= Consort Chen Farong =

Chen Farong (陳法容; 455–479), also known as Chen Zaohua (陈昭华) was an imperial consort of the Chinese Liu Song dynasty. She was a concubine of Emperor Ming, and during his reign, she carried the rank of Zhaohua (昭華), the sixth highest rank for Liu Song imperial consorts.

Consort Chen was from the Liu Song capital Jiankang, and she was regarded as the mother of Emperor Ming's son Liu Zhun (later Emperor Shun), born in August 469, but whether she was his biological mother is a matter of historical dispute. Historical accounts, written during the succeeding Southern Qi Dynasty, indicate that Emperor Ming was impotent, and that although he had 12 sons, those were the results of his having seized his brothers' pregnant concubines and kept the children if they bore males, or his having had his concubines have sexual relations with others. (However, the fact that his wife Empress Wang Zhenfeng had two daughters, although no sons, may argue against such allegations, because it appeared rather unlikely that Emperor Ming would do this over female children—indeed, the allegations stated that he would only do this if his brothers' concubines bore males—or that the morally upright Empress Wang would engage in sexual relations with others, thus suggesting that the allegations were made to delegitimize Emperor Ming's sons, Emperor Houfei and Emperor Shun, vis-à-vis Southern Qi.) Those same accounts indicate that Liu Zhun was actually the biological son of Emperor Ming's brother Liu Xiufan (劉休範), the Prince of Guiyang and one of Liu Xiufan's concubines, and that Emperor Ming had her raise Liu Zhun.

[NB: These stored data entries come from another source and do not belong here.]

-- ==== Sys2Proof/Machine/Power.lean ====
section
/-! DEFINITION. Power, clocks, voltage and temperature (R465 to R494): domain requests, holds and transitions, core and fabric clocks,
rails, droop, thermal and power caps, the trip, and the telemetry page. -/

namespace Sys2Proof.Machine

/-! ## Writers and postings -/

/-- A code posted in CK_STATUS.REASON and in the logs (R494). -/
def State.ckPost (s : State) (part : Option Nat) (unit cluster code : Nat) : State :=
  (s.setFld .CK_STATUS [] CK_STATUS_REASON code).post part 9 unit cluster code

/-- The partition a switched domain belongs to for R492: that of its cluster or of its port. -/
def State.domPart (s : State) (n : Nat) : Option Nat :=
  if n < 96 then s.partOfCluster n else if n < 192 then s.partOfCluster (n - 96)
  else if 220 ≤ n ∧ n < 228 then s.partOfPort (n - 220) else none

/-- A code posted in PW_STATn.REASON and in the logs (R494). -/
def State.pwPost (s : State) (n code : Nat) : State :=
  (s.setFld .PW_STAT [n] PW_STAT_REASON code).post (s.domPart n) 9 n 0xFFFF code

/-- May a requester write a power or clock field of a cluster, or, with none, of the device (R492)? -/
def State.pwWriter (s : State) (req : Requester) (c : Option Nat) : Bool :=
  match req with
  | .steward _ => true
  | .resident => true
  | .port n => s.isAdmin n.val ||
      (match c with | some c => (s.partOfCluster c).isSome && s.partOfCluster c == s.partOfPort n.val | none => false)
  | .engine _ _ => false

/-! ## Voltage (R474 to R476) -/

/-- The code of a clock in 100 MHz units before OFFSET. -/
def voltCode (f : Nat) : Nat := if f ≤ 10 then 10 else if f ≤ 13 then 20 else if f ≤ 16 then 30 else if f ≤ 19 then 40 else 50

def halfClusters (h : Nat) : List Nat := (List.range 48).map fun i => h * 48 + i

def State.coreEff (s : State) (c : Nat) : Nat := s.fld .CK_CORE [c] CK_CORE_EFF
def State.fabEff (s : State) (h : Nat) : Nat := s.fld .CK_FAB [h] CK_FAB_EFF

/-- Does runtime BIST run in a half (R475)? -/
def State.bistIn (s : State) (h : Nat) : Bool :=
  (halfClusters h).any fun c => let b := s.fld .BU_BISTSTAT [c] BU_BISTSTAT_STATE; decide (1 ≤ b) && decide (b ≤ 4)

/-- The highest clock of a half, clocks on their way up included. -/
def State.topClock (s : State) (h : Nat) : Nat :=
  ((halfClusters h).filter s.domOn).foldl (fun m c => max m (max (s.coreEff c) (s.getClk c).goal))
    (max (s.fabEff h) (if (s.getHf h).fab = 0 then 0 else (s.getHf h).fabTo))

/-- The code a half's clocks need (R474), or 50 during runtime BIST (R475). -/
def State.vidNeed (s : State) (h : Nat) : Nat :=
  if s.bistIn h then 50 else voltCode (s.topClock h) + s.fld .CK_VID [h] CK_VID_OFFSET

def State.vid (s : State) (h : Nat) : Nat := s.fld .CK_VID [h] CK_VID_CODE

/-- The voltage raised at once where the clocks need it, or lowered once they allow it. -/
def State.vidUpdate (s : State) (h : Nat) : State := s.setFld .CK_VID [h] CK_VID_CODE (s.vidNeed h)

/-! ## Core clocks (R473, R477) -/

/-- The bank-port endpoints of a schedule (R362): clusters whose BKA or BKB ends a circuit of an enabled schedule. -/
def State.bankEnd (s : State) (c : Nat) : Bool :=
  (List.range 64).any fun n => s.schState n != 0 &&
    (s.getSch n).paths.any fun p => [p.1, p.2.1].any fun e => e == c * 8 || e == c * 8 + 1

/-- The floor of a cluster's caps (R481). -/
def State.clkFloor (s : State) (c : Nat) : Nat := if s.bankEnd c then s.fabHigh (halfOf c) else 8

/-- The BIST cap of a half's other clusters (R475): the highest clock whose setpoint stays within 0.75 V. -/
def State.bistCap (s : State) (h : Nat) : Nat :=
  let o := s.fld .CK_VID [h] CK_VID_OFFSET
  if o = 0 then 22 else if o ≤ 10 then 19 else 16

/-- The effective clock REQ and the caps give (R473). -/
def State.clkWant (s : State) (c : Nat) : Nat :=
  let k := s.getClk c
  let cap (x m : Nat) : Nat := if x = 0 then m else min x m
  cap k.therm (cap k.pow (cap k.bist (s.fld .CK_CORE [c] CK_CORE_REQ)))

/-- CAPSRC names each cap below REQ (R473). -/
def State.clkSrc (s : State) (c : Nat) : Nat :=
  let k := s.getClk c
  let r := s.fld .CK_CORE [c] CK_CORE_REQ
  let b (x w : Nat) : Nat := if x ≠ 0 ∧ x < r then w else 0
  b k.therm 1 + b k.pow 2 + b k.bist 4

/-- The clock of a cluster follows REQ and the caps: a raise first raises the voltage (R474). -/
def State.clkUpdate (s : State) (c : Nat) : State :=
  let s := s.setFld .CK_CORE [c] CK_CORE_CAPSRC (s.clkSrc c)
  let t := s.clkWant c
  if t = s.coreEff c then s.modClk c fun k => { k with goal := 0, rail := false }
  else
    let s := s.modClk c fun k => { k with goal := t, rail := false }
    if t > s.coreEff c ∧ s.vidNeed (halfOf c) > s.vid (halfOf c) then
      (s.vidUpdate (halfOf c)).modClk c fun k => { k with rail := true }
    else s

/-- CORE_CLOCK_RELOCK_DONE (R477). -/
def State.coreRelock (s : State) (c : Nat) : State :=
  let k := s.getClk c
  if k.goal = 0 || k.rail then s
  else
    let s := (s.setFld .CK_CORE [c] CK_CORE_EFF k.goal).modClk c fun k => { k with goal := 0 }
    s.vidUpdate (halfOf c)

/-- PW_STATUS.THROT: a thermal cap or a lowered fabric clock in force (R493). -/
def State.noteThrot (s : State) : State :=
  let on := (List.range 96).any (fun c => (s.getClk c).therm != 0) ||
    [0, 1].any (fun h => !s.bit .CK_FAB [h] CK_FAB_BUSY && decide (s.fabEff h < s.fld .CK_FAB [h] CK_FAB_REQ))
  let s := s.setFld .PW_STATUS [] PW_STATUS_THROT (if on then 1 else 0)
  s.setFld .PW_STATUS [] PW_STATUS_PCAP (if (List.range 96).any (fun c => (s.getClk c).pow != 0) then 1 else 0)

/-- A write of CK_COREc (R395, R473, R483, R492, R494): its code and the state. -/
def State.ckCoreWrite (s : State) (c v : Nat) (req : Requester) : Nat × State :=
  let r := v % 32
  let fail (code : Nat) : Nat × State := (code, s.ckPost (s.partOfCluster c) c c code)
  if s.pw.tripped then fail 0x0E05
  else if !s.pwWriter req (some c) then fail 0x0E03
  else if r < 8 ∨ r > 22 then fail 0x0E02
  else if s.bankEnd c ∧ r < s.fabHigh (halfOf c) then (0x0A02, ((s.setFld .BK_STATUS [c] BK_STATUS_REASON 0x0A02).ckPost (s.partOfCluster c) c c 0x0A02))
  else (0, (s.setFld .CK_CORE [c] CK_CORE_REQ r).clkUpdate c)

/-! ## Fabric clocks (R478) -/

/-- Does a bank-port cluster of a half run, or go to run, below a fabric clock (R362)? -/
def State.bankSlow (s : State) (h dst : Nat) : Bool := (halfClusters h).any fun c => s.bankEnd c && decide (s.coreLow c < dst)

/-- The refusal code of a fabric clock (R478 step 1); 0: none. -/
def State.fabCheck (s : State) (h dst : Nat) : Nat :=
  let slow := min dst (s.fabEff (1 - h))
  if s.bankSlow h dst then 0x0A02
  else if !s.isSplit && [0, 1].any (fun d => decide (tslots (s.seamC d) slow < s.throttledLoad d)) then 0x0D04
  else 0

/-- The change starts (R478 steps 2 and 3): the voltage is raised if it must be, and the trellis quiesced. -/
def State.fabStart (s : State) (h dst : Nat) : State :=
  let s := (s.setFld .CK_FAB [h] CK_FAB_BUSY 1).modHf h fun x => { x with fab := 1, fabTo := dst }
  if s.vidNeed h > s.vid h then s.vidUpdate h
  else (s.modHf h fun x => { x with fab := 2 }).quiesce h

/-- A write of CK_FABh.REQ (R478, R492); ignored while a change is in progress (log entry 31). -/
def State.ckFabWrite (s : State) (h v : Nat) (req : Requester) : Nat × State :=
  let r := v % 32
  let fail (code : Nat) : Nat × State := (code, s.ckPost none h 0xFFFF code)
  if s.pw.tripped then fail 0x0E05
  else if !s.pwWriter req none then fail 0x0E03
  else if r < 8 ∨ r > 16 then fail 0x0E02
  else if s.bit .CK_FAB [h] CK_FAB_BUSY then (0, s)
  else if r = s.fabEff h then (0, (s.setFld .CK_FAB [h] CK_FAB_REQ r).noteThrot)
  else
    let code := s.fabCheck h r
    if code ≠ 0 then
      let s := s.setFld .CK_FAB [h] CK_FAB_REQ (s.fabEff h)
      let s := if code = 0x0D04 then s.setFld .SM_STATUS [] SM_STATUS_REASON code else s
      (code, s.ckPost none h 0xFFFF code)
    else (0, (s.setFld .CK_FAB [h] CK_FAB_REQ r).fabStart h r)

/-- A change that R362 forbids by the time the half is quiet is abandoned with 0x0A02 (R391), and the trellis resumes. -/
def State.fabAbandon (s : State) (h : Nat) : State :=
  let s := (s.setFld .CK_FAB [h] CK_FAB_REQ (s.fabEff h)).setFld .CK_FAB [h] CK_FAB_BUSY 0
  let s := (s.modHf h fun x => { x with fab := 0, fabTo := 0 }).ckPost none h 0xFFFF 0x0A02
  ((s.resumeHalf h).vidUpdate h).noteThrot

/-- FABRIC_CLOCK_RELOCK_DONE (R478 steps 4 to 6): once the half is quiet and its hold buffer empty, and R362 still permits it (R391), the
clocks run at the new rate, the seam tables are rewritten and the trellis resumes. -/
def State.fabRelock (s : State) (h : Nat) : State :=
  let x := s.getHf h
  if x.fab ≠ 2 || !s.isQuiet h || (s.getSdir h).hold != [] then s
  else if s.bankSlow h x.fabTo then s.fabAbandon h
  else
    let s := (s.setFld .CK_FAB [h] CK_FAB_EFF x.fabTo).setFld .CK_FAB [h] CK_FAB_BUSY 0
    let s := s.modHf h fun x => { x with fab := 0, fabTo := 0 }
    let s := if s.isSplit then s else s.updateCaps.remask
    ((s.resumeHalf h).vidUpdate h).noteThrot

/-- VID_RAIL_CHECK (R476): 100 µs after a code change the rail is within ±3 %, or not; the raises that waited go on or are abandoned. -/
def State.railCheck (s : State) (h : Nat) (ok : Bool) : State :=
  let s := s.setFld .CK_VID [h] CK_VID_OK (if ok then 1 else 0)
  if ok then
    let s := s.each (halfClusters h) fun s c => if (s.getClk c).rail then s.modClk c fun k => { k with rail := false } else s
    if (s.getHf h).fab = 1 then (s.modHf h fun x => { x with fab := 2 }).quiesce h else s
  else
    let s := s.ckPost none h 0xFFFF 0x0E09
    let s := s.each (halfClusters h) fun s c => if (s.getClk c).rail then s.modClk c fun k => { k with rail := false, goal := 0 } else s
    let s := if (s.getHf h).fab = 1 then (s.modHf h fun x => { x with fab := 0, fabTo := 0 }).setFld .CK_FAB [h] CK_FAB_BUSY 0 else s
    s.vidUpdate h

/-! ## Droop (R479) -/

/-- DROOP_TRIGGER: detector c, 0 to 95 of a cluster, 96 and 97 of the half backbones. -/
def State.droop (s : State) (c : Nat) : State := (s.bump .PW_DROOP [c]).modClk c fun k => { k with stretch := true }

/-- DROOP_STRETCH_END, with the stretched cycles; a cluster whose rail is still low after 48 hands over to its half. -/
def State.droopEnd (s : State) (c cycles : Nat) (pass : Bool) : State :=
  if !(s.getClk c).stretch then s
  else
    let s := (s.bump .PW_DSTR [c] cycles).modClk c fun k => { k with stretch := false }
    if pass ∧ c < 96 then s.modClk (96 + halfOf c) fun k => { k with stretch := true } else s

/-! ## Domains (R465 to R470) -/

/-- The state a domain is in, or goes to while in transition. -/
def State.domGoal (s : State) (n : Nat) : Nat :=
  let st := s.fld .PW_STAT [n] PW_STAT_STATE
  if st = 3 then (s.getDom n).goal - 1 else st

/-- The state a domain is asked for; a matrix subdomain is never above its cluster's domain (R21). A reserved TARGET is never stored. -/
def State.domWant (s : State) (n : Nat) : Nat :=
  let t := s.fld .PW_REQ [n] PW_REQ_TARGET
  if 96 ≤ n ∧ n < 192 then max t (s.domGoal (n - 96)) else t

/-- Is a descriptor queued or running on a matrix core (R467: HOLD bit 8)? -/
def State.mxBusy (s : State) (c : Nat) : Bool := s.mxHead c != s.mxTail c || (s.getMx c).run.isSome

/-- The holds of a domain against a state (R467): bit k for HOLD bit 5 + k. -/
def State.holds (s : State) (n dst : Nat) : Nat :=
  let b (x : Bool) (k : Nat) : Nat := if x then 2 ^ k else 0
  if n < 96 then
    let eng := (List.range 256).any fun g => s.wgOn g && (s.enginesOf g).any fun e => decide (e < 0x1000) && eidCluster e == n
    let set := (List.range 16).any fun k => (s.coreSet n k).isSome
    let msg := (clusterTks n).any s.tkOn || ([0, 1, 2].any fun e => s.bit .SY_SINK_CFG [n, e] SY_SINK_CFG_EN || s.bit .SY_EMIT_CFG [n, e] SY_EMIT_CFG_EN) ||
      (List.range 64).any fun h => s.bit .MQ_SH_CFG [n, h] MQ_SH_CFG_EN
    let bs := s.fld .BU_BISTSTAT [n] BU_BISTSTAT_STATE
    b eng 0 + b set 1 + b msg 2 + b (s.mxBusy n) 3 + b (decide (1 ≤ bs) && decide (bs ≤ 4)) 5
  else if n < 192 then b (s.mxBusy (n - 96)) 3
  else if 196 ≤ n ∧ n < 220 then
    b (dst == 2 && (List.range 8).any fun p => s.bit .GP_PART_CFG [p] GP_PART_CFG_EN && s.regionUses p (n - 196)) 4
  else if 220 ≤ n ∧ n < 228 then b (s.isAdmin (n - 220) || s.lastPort (n - 220)) 6
  else 0

/-- What a domain does when it leaves ON (R466), its accepted accesses complete: its requesters are marked at the arbiters. -/
def State.domLeave (s : State) (n : Nat) : State :=
  if n < 96 then
    let mine (e : Nat) : Bool := decide (e < 768) && e / 8 == n
    (s.arbDrop mine).mqDown n none
  else if n < 192 then s.arbDrop fun e => e == (n - 96) * 8 + 5 || e == (n - 96) * 8 + 6
  else if 220 ≤ n ∧ n < 228 then
    let g := n - 220
    let s := s.arbDrop fun e => e == 792 + g
    (if s.link g = lnkService ∨ s.link g = lnkSelf then s.portLeaves g else s).setLink g lnkOff
  else s

/-- A transition starts (R466). -/
def State.domBegin (s : State) (n dst : Nat) : State :=
  let st := s.fld .PW_STAT [n] PW_STAT_STATE
  let s := ((s.setFld .PW_STAT [n] PW_STAT_PEND 0).setFld .PW_STAT [n] PW_STAT_HOLD 0).setFld .PW_STAT [n] PW_STAT_STATE 3
  let s := s.modDom n fun _ => { goal := dst + 1, was := st }
  if st = 0 then s.domLeave n else s

/-- DOMAIN_TRANSITION (R466, R467): a requested state is taken up, unless a hold keeps it pending; a domain leaves ON once the accesses it
has accepted are complete, and its STATE reads ON until then (log entry 177). -/
def State.domStep (s : State) (n : Nat) : State :=
  let st := s.fld .PW_STAT [n] PW_STAT_STATE
  let t := s.domWant n
  if st = 3 ∨ s.pw.tripped then s
  else if t = st then (s.setFld .PW_STAT [n] PW_STAT_PEND 0).setFld .PW_STAT [n] PW_STAT_HOLD 0
  else
    let h := if t > st then s.holds n t else 0
    if h = 0 then (if st = 0 && s.domAccepted n then s else s.domBegin n t)
    else (s.setFld .PW_STAT [n] PW_STAT_PEND 1).setFld .PW_STAT [n] PW_STAT_HOLD h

Emperor Ming died in 472, and was succeeded by his son Liu Yu (Emperor Houfei). Because Liu Zhun, as the emperor's brother, carried the title of Prince of Ancheng, Consort Chen was honored as the Princess Dowager of Ancheng. After the impulsive and violent Emperor Houfei was assassinated in 477, the general Xiao Daocheng effectively took over the government and made Liu Zhun a puppet emperor. Consort Chen, as the emperor's mother, was honored as "Consort Dowager" (皇太妃) but not as empress dowager—that title belonged to Emperor Ming's wife Empress Wang. Xiao forced Emperor Shun to yield the throne to him in 479, ending Liu Song and starting Southern Qi, and Emperor Shun was created the Prince of Ruyin. Accordingly, Consort Chen became known as the Princess Dowager of Ruyin. Later that year, the former Emperor Shun was killed by soldiers who were supposed to protect him, and Xiao then ordered a general killing of the Liu clan. It appeared unlikely that Consort Chen would have been killed in the slaughter, although it is not known when she died. It is believed that she died during the beginning years of the Southern Qi.